[Dataset entries]

********************

-- ==== Sys2Proof/Laws/Memory.lean ====
section
/-!
SUPPORT. Global memory: every operation keeps the canonical form, a read after a write gives what was written, and a write
leaves every other byte alone.
-/
namespace Sys2Proof.Machine

theorem Mem.wfFrom_mono {lo lo' : Nat} {m : List (Nat × Byte)} (h : Mem.wfFrom lo m = true) (hl : lo' ≤ lo) :
    Mem.wfFrom lo' m = true := by
  cases m with
  | nil => rfl
  | cons x m =>
    obtain ⟨a, v⟩ := x
    simp only [Mem.wfFrom, Bool.and_eq_true, decide_eq_true_eq] at *
    exact ⟨⟨by omega, h.1.2⟩, h.2⟩

/-- Below the lowest listed address every byte reads zero. -/
theorem Mem.get_below {lo p : Nat} {m : List (Nat × Byte)} (h : Mem.wfFrom lo m = true) (hp : p < lo) : Mem.get m p = 0 := by
  cases m with
  | nil => rfl
  | cons x m =>
    obtain ⟨a, v⟩ := x
    simp only [Mem.wfFrom, Bool.and_eq_true, decide_eq_true_eq] at h
    have h1 : ¬ a = p := by omega
    have h2 : p < a := by omega
    simp [Mem.get, h1, h2]

theorem Mem.wfFrom_set {lo p : Nat} {m : List (Nat × Byte)} (v : Byte) (h : Mem.wfFrom lo m = true) (hp : lo ≤ p) :
    Mem.wfFrom lo (Mem.set m p v) = true := by
  induction m generalizing lo with
  | nil =>
    unfold Mem.set
    split
    · rfl
    · next hv => simp only [Mem.wfFrom, Bool.and_eq_true, decide_eq_true_eq, bne_iff_ne, and_true]; exact ⟨hp, hv⟩
  | cons x m ih =>
    obtain ⟨a, w⟩ := x
    simp only [Mem.wfFrom, Bool.and_eq_true, decide_eq_true_eq] at h
    unfold Mem.set
    split
    · next e =>
      subst e
      split
      · exact Mem.wfFrom_mono h.2 (by omega)
      · next hv =>
        simp only [Mem.wfFrom, Bool.and_eq_true, decide_eq_true_eq, bne_iff_ne]
        exact ⟨⟨hp, hv⟩, h.2⟩
    · split
      · split
        · simp only [Mem.wfFrom, Bool.and_eq_true, decide_eq_true_eq]
          exact h
        · next hv =>
          simp only [Mem.wfFrom, Bool.and_eq_true, decide_eq_true_eq]
          exact ⟨⟨hp, bne_iff_ne.mpr hv⟩, ⟨by omega, h.1.2⟩, h.2⟩
      · simp only [Mem.wfFrom, Bool.and_eq_true, decide_eq_true_eq]
        exact ⟨h.1, ih h.2 (by omega)⟩

/-- One byte written keeps the canonical form. -/
theorem Mem.wf_set {p : Nat} {m : List (Nat × Byte)} (v : Byte) (h : Mem.wf m = true) : Mem.wf (Mem.set m p v) = true :=
  Mem.wfFrom_set v h (Nat.zero_le _)

/-- Bytes written keep the canonical form. -/
theorem Mem.wf_setList {m : List (Nat × Byte)} (p : Nat) (bs : List Byte) (h : Mem.wf m = true) :
    Mem.wf (Mem.setList m p bs) = true := by
  induction bs generalizing m p with
  | nil => exact h
  | cons b bs ih => exact ih _ (Mem.wf_set b h)

theorem Mem.wfFrom_filter {lo : Nat} {m : List (Nat × Byte)} (f : Nat × Byte → Bool) (h : Mem.wfFrom lo m = true) :
    Mem.wfFrom lo (m.filter f) = true := by
  induction m generalizing lo with
  | nil => rfl
  | cons x m ih =>
    obtain ⟨a, w⟩ := x
    simp only [Mem.wfFrom, Bool.and_eq_true, decide_eq_true_eq] at h
    rw [List.filter_cons]
    split
    · simp only [Mem.wfFrom, Bool.and_eq_true, decide_eq_true_eq]
      exact ⟨h.1, ih h.2⟩
    · exact Mem.wfFrom_mono (ih h.2) (by omega)

/-- Zeros over a range keep the canonical form. -/
theorem Mem.wf_clear {m : List (Nat × Byte)} (pa n : Nat) (h : Mem.wf m = true) : Mem.wf (Mem.clear m pa n) = true :=
  Mem.wfFrom_filter _ h

/-- One write of a step keeps the canonical form. -/
theorem MemEff.wf_apply {m : List (Nat × Byte)} (w : MemEff) (h : Mem.wf m = true) : Mem.wf (MemEff.apply m w) = true := by
  cases w with
  | write pa bytes => exact Mem.wf_setList _ _ h
  | clear pa n => exact Mem.wf_clear _ _ h

/-- A step's writes keep the canonical form. -/
theorem Mem.wf_foldl {m : List (Nat × Byte)} (ws : List MemEff) (h : Mem.wf m = true) :
    Mem.wf (ws.foldl MemEff.apply m) = true := by
  induction ws generalizing m with
  | nil => exact h
  | cons w ws ih => exact ih (MemEff.wf_apply w h)

theorem Mem.get_set_from {lo p : Nat} {m : List (Nat × Byte)} (q : Nat) (v : Byte) (h : Mem.wfFrom lo m = true) :
    Mem.get (Mem.set m p v) q = if q = p then v else Mem.get m q := by
  induction m generalizing lo with
  | nil =>
    unfold Mem.set
    by_cases hv : v = 0
    · simp [hv, Mem.get]
    · rw [if_neg hv]
      by_cases hq : q = p
      · simp [hq, Mem.get]
      · simp [hq, Mem.get, Ne.symm hq]
  | cons x m ih =>
    obtain ⟨a, w⟩ := x
    simp only [Mem.wfFrom, Bool.and_eq_true, decide_eq_true_eq] at h
    unfold Mem.set
    by_cases ha : a = p
    · subst ha
      by_cases hv : v = 0
      · simp only [hv, if_true]
        by_cases hq : q = a
        · subst hq; simp [Mem.get_below h.2 (Nat.lt_succ_self _)]
        · simp only [hq, if_false, Mem.get, Ne.symm hq]
          by_cases hl : q < a
          · simp [hl, Mem.get_below h.2 (by omega : q < a + 1)]
          · simp [hl]
      · rw [if_pos rfl, if_neg hv]
        by_cases hq : q = a
        · simp [hq, Mem.get]
        · simp [hq, Mem.get, Ne.symm hq]
    · simp only [ha, if_false]
      by_cases hl : p < a
      · simp only [hl, if_true]
        by_cases hv : v = 0
        · simp only [hv, if_true]
          by_cases hq : q = p
          · subst hq; simp [Mem.get, ha, hl]
          · simp [hq]
        · simp only [hv, if_false]
          by_cases hq : q = p
          · simp [hq, Mem.get]
          · by_cases hqp : q < p
            · have : q < a := by omega
              have : ¬ a = q := by omega
              simp [Mem.get, Ne.symm hq, *]
            · simp [hq, Mem.get, Ne.symm hq, hqp]
      · simp only [hl, if_false]
        by_cases hq : a = q
        · subst hq; simp [Mem.get, ha]
        · simp only [Mem.get, hq, if_false, ih h.2]
          by_cases hqa : q < a
          · have : ¬ q = p := by omega
            simp [hqa, this]
          · simp [hqa]

/-- A byte read after one byte is written: that byte where it was written, and as before anywhere else. -/
theorem Mem.get_set {p : Nat} {m : List (Nat × Byte)} (q : Nat) (v : Byte) (h : Mem.wf m = true) :
    Mem.get (Mem.set m p v) q = if q = p then v else Mem.get m q := Mem.get_set_from q v h

/-- A byte read after bytes are written: theirs within them, and as before outside them. -/
theorem Mem.get_setList {m : List (Nat × Byte)} (p q : Nat) (bs : List Byte) (h : Mem.wf m = true) :
    Mem.get (Mem.setList m p bs) q = if p ≤ q then (bs[q - p]?).getD (Mem.get m q) else Mem.get m q := by
  induction bs generalizing m p with
  | nil => simp [Mem.setList]
  | cons b bs ih =>
    simp only [Mem.setList, ih (p + 1) (Mem.wf_set b h), Mem.get_set q b h]
    by_cases hq : q = p
    · subst hq
      have : ¬ q + 1 ≤ q := by omega
      simp [this]
    · by_cases hl : p ≤ q
      · have h1 : p + 1 ≤ q := by omega
        have h2 : q - p = (q - (p + 1)) + 1 := by omega
        simp [hq, hl, h1, h2]
      · have h1 : ¬ p + 1 ≤ q := by omega
        simp [hq, hl, h1]

/-- A byte read after zeros over a range. -/
theorem Mem.get_clear {m : List (Nat × Byte)} (pa n q : Nat) (h : Mem.wf m = true) :
    Mem.get (Mem.clear m pa n) q = if pa ≤ q ∧ q < pa + n then 0 else Mem.get m q := by
  have key : ∀ (lo : Nat) (m : List (Nat × Byte)), Mem.wfFrom lo m = true →
      Mem.get (m.filter fun x => decide (x.1 < pa) || decide (pa + n ≤ x.1)) q = if pa ≤ q ∧ q < pa + n then 0 else Mem.get m q := by
    intro lo m
    induction m generalizing lo with
    | nil => intro _; simp [Mem.get]
    | cons x m ih =>
      obtain ⟨a, w⟩ := x
      intro h
      simp only [Mem.wfFrom, Bool.and_eq_true, decide_eq_true_eq] at h
      have hi := ih _ h.2
      rw [List.filter_cons]
      by_cases hk : a < pa ∨ pa + n ≤ a
      · have : (decide (a < pa) || decide (pa + n ≤ a)) = true := by simpa using hk
        simp only [this, if_true, Mem.get, hi]
        by_cases e : a = q
        · subst e
          have : ¬ (pa ≤ a ∧ a < pa + n) := by omega
          simp [this]
        · simp only [e, if_false]
          by_cases hq : q < a <;> simp [hq]
      · have : (decide (a < pa) || decide (pa + n ≤ a)) = false := by simpa using hk
        simp only [this, if_false, hi, Mem.get, Bool.false_eq_true]
        by_cases e : a = q
        · subst e
          have : pa ≤ a ∧ a < pa + n := by omega
          simp [this]
        · simp only [e, if_false]
          by_cases hq : q < a
          · simp [hq, Mem.get_below h.2 (by omega : q < a + 1)]
          · simp [hq]
  exact key 0 m h

/-- What a step leaves of memory is its writes applied; nothing waits. -/
@[simp] theorem commit_mem (s t : State) : (s.commit t).mem = t.wr.foldl MemEff.apply s.mem := rfl
@[simp] theorem commit_wr (s t : State) : (s.commit t).wr = [] := rfl

/-- The end of a step keeps memory's canonical form. -/
theorem commit_wf {s : State} (t : State) (h : Mem.wf s.mem = true) : Mem.wf (s.commit t).mem = true := Mem.wf_foldl _ h

end Sys2Proof.Machine
end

********************

__Work task__:
Only one stretch of the entries above is wanted: the lines from the one containing "simp [hqa, this]" through the one containing "anywhere else. -/". Please reproduce it exactly.

__Solution to this problem__:
            simp [hqa, this]
          · simp [hqa]

/-- A byte read after one byte is written: that byte where it was written, and as before anywhere else. -/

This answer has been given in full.